A couple points needs to be cleared. Suppose that a file contain 100 lines, and that you want the 20% of they, that is 20 lines. Mean this that lines 81 to 100 is an acceptable result, but 82 to 100 not because it have only 19 lines? If the request is 99% just two results are possible: lines 1-99 or lines 2-100. Is this correct?

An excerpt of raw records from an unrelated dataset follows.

-- ==== Sys2Proof/Machine/Checksum.lean ====
section
/-! DEFINITION. The checksum engine's two functions (`40_checksum.md` R73, R76). -/

namespace Sys2Proof.Machine

/-- One bit of R73: shift left, dropping the old top bit, and XOR the polynomial when the old top
bit differs from the data bit. -/
def crc8Bit (poly : Byte) (c : Byte) (d : Bool) : Byte :=
  if c.msb ≠ d then (c <<< 1) ^^^ poly else c <<< 1

/-- The bits of a byte, most significant first, `20_memory.md` R44. -/
def bitsMsbFirst (b : Byte) : List Bool := [7, 6, 5, 4, 3, 2, 1, 0].map fun i => b.getLsbD i

/-- One byte of R73. -/
def crc8Byte (poly : Byte) (c b : Byte) : Byte := (bitsMsbFirst b).foldl (crc8Bit poly) c

/-- `crc8(s, n, seed)`, R73, for the polynomial `poly`. -/
def crc8 (poly : Byte) (s : Frame) (n : Nat) (seed : Byte) : Byte :=
  (s.take n).foldl (crc8Byte poly) seed

/-- `xor8(s, n, seed)`, R76; the rules call it only with `n <= 3`. -/
def xor8 (s : Frame) (n : Nat) (seed : Byte) : Byte := (s.take n).foldl (· ^^^ ·) seed

end Sys2Proof.Machine
end

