-- ==== Sys2Proof/Machine/ChecksumRequests.lean ====
section
/-! DEFINITION. CRC8 and XOR8 (`40_checksum.md`). -/

namespace Sys2Proof.Machine

/-- CRC8, R74. Data longer than the 8-bit byte count can say never has `len(D) = N` (log 9). -/
def execCrc8 (seed : Byte) (data : Frame) (s : State) : Host.Outcome State Fault Refusal :=
  serve (.crc8 seed data) (fun _ s =>
    if 255 < data.length then s.refuse
    else s.respond statusOk (some (crc8 s.params.crc8Poly data data.length seed)) []) s

/-- XOR8, R77: more than 3 bytes are refused. -/
def execXor8 (seed : Byte) (data : Frame) (s : State) : Host.Outcome State Fault Refusal :=
  serve (.xor8 seed data) (fun _ s =>
    if 3 < data.length then s.refuse
    else s.respond statusOk (some (xor8 data data.length seed)) []) s

end Sys2Proof.Machine
end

If so, the Batch file below solve your problem:
Code: Select all
@echo off
setlocal EnableDelayedExpansion
rem Usage: Get_PercentOfFile_ percent filename
rem Get a percentage of lines from filename
rem Get number of lines in file
for /F %%a in ('find /c /v "" ^< %2) do set numLines=%%a
rem Get the desired percentage of lines
set /A desiredLines=numLines*%1/100
rem Get a random starting position for such subset
set /A skipLines=(numLines-desiredLines)*%random%/32768
set skip=
if %skipLines% gtr 0 set skip=skip=%skipLines%
rem Show the subset of lines
for /F "%skip% delims=" %%a in (%2) do (
echo %%a
set /A desiredLines-=1
if !desiredLines! equ 0 goto continue
)
:continue
However, if you want that
every line in the subset be randomly selected, then the method must be changed this way:
Code: Select all
@echo off
rem Usage: Get_PercentOfFile_ percent filename
rem Get a percentage of lines from filename
rem Get number of lines in file
for /F %%a in ('find /c /v "" ^< %2) do set numLines=%%a
rem Get the desired percentage of lines
set /A desiredLines=numLines*%1/100
rem Create a "copyThisLine" array with the "desired lines" number of elements
rem with randomly-generated number of line
:nextElem
set /A randNum=numLines*%random%/32768 + 1
if defined copyThisLine[%randNum%] goto nextElem
set copyThisLine[%randNum%]=TRUE
set /A desiredLines-=1
if %desiredLines% gtr 0 goto nextElem
rem Show the subset of randomly selected lines
for /F "tokens=1* delims=:" %%a in ('findstr /N "^" %2') do (
if defined copyThisLine[%%a] echo %%b
)
Previous method should be adjusted to
delete lines from a full array, instead of insert lines in an empty array, if the number of required lines is greater than 50% of the file. Otherwise, the program would take too long...
I hope it helps.
Antonio